theorem State.coreFault_keeps {s₀ s : State} (p : Nat) (status : Nat) (code : Nat) (own : Bool) (stm : BitVec 3)
    (args : List Word) (tags : optParam (List (BitVec 16)) []) (h : Keeps s₀ s) :
    Keeps s₀ (State.coreFault s p status code own stm args tags) := by
  unfold State.coreFault
  repeat' first
    | with_reducible assumption | intro _ | extract_lets | with_reducible apply State.coreFaultWith_keeps
    | with_reducible apply State.logCore_keeps | with_reducible apply Keeps.ite
    | with_reducible apply Keeps.fstIte | with_reducible apply Keeps.foldPair | with_reducible apply Keeps.fold
    | simp only [Keeps.mk_eq] | split | simp +zetaDelta only [Keeps.mk_eq]

theorem State.coreFaultSeen_keeps {s₀ s : State} (p : Nat) (status : Nat) (code : Nat) (own : Bool)
    (stm : BitVec 3) (tags : optParam (List (BitVec 16)) []) (h : Keeps s₀ s) :
    Keeps s₀ (State.coreFaultSeen s p status code own stm tags) := by
  unfold State.coreFaultSeen
  repeat' first
    | with_reducible assumption | intro _ | extract_lets | with_reducible apply State.coreFaultWith_keeps
    | with_reducible apply Keeps.ite | with_reducible apply Keeps.fstIte | with_reducible apply Keeps.foldPair
    | with_reducible apply Keeps.fold | simp only [Keeps.mk_eq] | split | simp +zetaDelta only [Keeps.mk_eq]

theorem State.refFault_keeps {s₀ s : State} (p : Nat) (status : Nat) (stm : BitVec 3)
    (tags : optParam (List (BitVec 16)) []) (h : Keeps s₀ s) :
    Keeps s₀ (State.refFault s p status stm tags) := by
  unfold State.refFault
  repeat' first
    | with_reducible assumption | intro _ | extract_lets | with_reducible apply State.coreFault_keeps
    | with_reducible apply Keeps.ite | with_reducible apply Keeps.fstIte | with_reducible apply Keeps.foldPair
    | with_reducible apply Keeps.fold | simp only [Keeps.mk_eq] | split | simp +zetaDelta only [Keeps.mk_eq]

theorem State.coreRead_keeps {s₀ s : State} (p : Nat) (q : Nat) (segs : List (Nat × Nat)) (stm : BitVec 3)
    (tags : optParam (List (BitVec 16)) []) (h : Keeps s₀ s) :
    Keeps s₀ (State.coreRead s p q segs stm tags).1 := by
  unfold State.coreRead
  repeat' first
    | with_reducible assumption | intro _ | extract_lets | with_reducible apply State.refFault_keeps
    | with_reducible apply State.coreFault_keeps | with_reducible apply State.coreFaultSeen_keeps
    | with_reducible apply State.touchRead_keeps | with_reducible apply Keeps.ite
    | with_reducible apply Keeps.fstIte | with_reducible apply Keeps.foldPair | with_reducible apply Keeps.fold
    | simp only [Keeps.mk_eq] | split | simp +zetaDelta only [Keeps.mk_eq]

theorem State.coreWrite_keeps {s₀ s : State} (p : Nat) (q : Nat) (ws : List (Nat × List Byte)) (stm : BitVec 3)
    (tags : optParam (List (BitVec 16)) []) (h : Keeps s₀ s) :
    Keeps s₀ (State.coreWrite s p q ws stm tags).1 := by
  unfold State.coreWrite
  repeat' first
    | with_reducible assumption | intro _ | extract_lets | with_reducible apply State.refFault_keeps
    | with_reducible apply State.stores_keeps | with_reducible apply State.coreFaultSeen_keeps
    | with_reducible apply Keeps.ite | with_reducible apply Keeps.fstIte | with_reducible apply Keeps.foldPair
    | with_reducible apply Keeps.fold | simp only [Keeps.mk_eq] | split | simp +zetaDelta only [Keeps.mk_eq]

theorem State.goto_keeps {s₀ s : State} (p : Nat) (pc : Nat) (stm : BitVec 3) (h : Keeps s₀ s) :
    Keeps s₀ (State.goto s p pc stm) := by
  unfold State.goto
  repeat' first
    | with_reducible assumption | intro _ | extract_lets | with_reducible apply State.modCore_keeps
    | with_reducible apply State.coreFault_keeps | with_reducible apply Keeps.ite
    | with_reducible apply Keeps.fstIte | with_reducible apply Keeps.foldPair | with_reducible apply Keeps.fold
    | simp only [Keeps.mk_eq] | split | simp +zetaDelta only [Keeps.mk_eq]

theorem State.advance_keeps {s₀ s : State} (p : Nat) (stm : BitVec 3) (h : Keeps s₀ s) :
    Keeps s₀ (State.advance s p stm) := by
  unfold State.advance
  repeat' first
    | with_reducible assumption | intro _ | extract_lets | with_reducible apply State.goto_keeps
    | with_reducible apply Keeps.ite | with_reducible apply Keeps.fstIte | with_reducible apply Keeps.foldPair
    | with_reducible apply Keeps.fold | simp only [Keeps.mk_eq] | split | simp +zetaDelta only [Keeps.mk_eq]

theorem State.issued_keeps {s₀ s : State} (p : Nat) (h : Keeps s₀ s) : Keeps s₀ (State.issued s p) := by
  unfold State.issued
  repeat' first
    | with_reducible assumption | intro _ | extract_lets | with_reducible apply State.tallyAdd_keeps
    | with_reducible apply Keeps.ite | with_reducible apply Keeps.fstIte | with_reducible apply Keeps.foldPair
    | with_reducible apply Keeps.fold | simp only [Keeps.mk_eq] | split | simp +zetaDelta only [Keeps.mk_eq]

theorem State.setTok_keeps {s₀ s : State} (p : Nat) (b : Buf) (n : Nat) (h : Keeps s₀ s) :
    Keeps s₀ (State.setTok s p b n) := by
  unfold State.setTok
  repeat' first
    | with_reducible assumption | intro _ | extract_lets | with_reducible apply State.modCore_keeps
    | with_reducible apply State.modDie_keeps | with_reducible apply Keeps.ite
    | with_reducible apply Keeps.fstIte | with_reducible apply Keeps.foldPair | with_reducible apply Keeps.fold
    | simp only [Keeps.mk_eq] | split | simp +zetaDelta only [Keeps.mk_eq]

theorem State.setMissing_keeps {s₀ s : State} (p : Nat) (b : Buf) (v : Bool) (h : Keeps s₀ s) :
    Keeps s₀ (State.setMissing s p b v) := by
  unfold State.setMissing
  repeat' first
    | with_reducible assumption | intro _ | extract_lets | with_reducible apply State.modCore_keeps
    | with_reducible apply State.modDie_keeps | with_reducible apply Keeps.ite
    | with_reducible apply Keeps.fstIte | with_reducible apply Keeps.foldPair | with_reducible apply Keeps.fold
    | simp only [Keeps.mk_eq] | split | simp +zetaDelta only [Keeps.mk_eq]

theorem State.post_keeps {s₀ s t : State} {p : Nat} {b : Buf} {n : Nat} (e : s.post p b n = some t)
    (h : Keeps s₀ s) : Keeps s₀ t := by
  unfold State.post at e
  split at e
  · cases e
    exact State.setTok_keeps _ _ _ h
  · cases e

theorem State.traceWait_keeps {s₀ s : State} (p : Nat) (stm : BitVec 3) (h : Keeps s₀ s) :
    Keeps s₀ (State.traceWait s p stm) := by
  unfold State.traceWait
  repeat' first
    | with_reducible assumption | intro _ | extract_lets | with_reducible apply State.traceAt_keeps
    | with_reducible apply Keeps.ite | with_reducible apply Keeps.fstIte | with_reducible apply Keeps.foldPair
    | with_reducible apply Keeps.fold | simp only [Keeps.mk_eq] | split | simp +zetaDelta only [Keeps.mk_eq]

theorem State.beginWait_keeps {s₀ s : State} (p : Nat) (w : WaitOn) (stm : BitVec 3) (h : Keeps s₀ s) :
    Keeps s₀ (State.beginWait s p w stm) := by
  unfold State.beginWait
  repeat' first
    | with_reducible assumption | intro _ | extract_lets | with_reducible apply State.traceWait_keeps
    | with_reducible apply State.modCore_keeps | with_reducible apply Keeps.ite
    | with_reducible apply Keeps.fstIte | with_reducible apply Keeps.foldPair | with_reducible apply Keeps.fold
    | simp only [Keeps.mk_eq] | split | simp +zetaDelta only [Keeps.mk_eq]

What you should do: Read through the data and copy every line where "List" shows up.

Your solution:
    (args : List Word) (tags : optParam (List (BitVec 16)) []) (h : Keeps s₀ s) :
    (stm : BitVec 3) (tags : optParam (List (BitVec 16)) []) (h : Keeps s₀ s) :
    (tags : optParam (List (BitVec 16)) []) (h : Keeps s₀ s) :
theorem State.coreRead_keeps {s₀ s : State} (p : Nat) (q : Nat) (segs : List (Nat × Nat)) (stm : BitVec 3)
    (tags : optParam (List (BitVec 16)) []) (h : Keeps s₀ s) :
theorem State.coreWrite_keeps {s₀ s : State} (p : Nat) (q : Nat) (ws : List (Nat × List Byte)) (stm : BitVec 3)
    (tags : optParam (List (BitVec 16)) []) (h : Keeps s₀ s) :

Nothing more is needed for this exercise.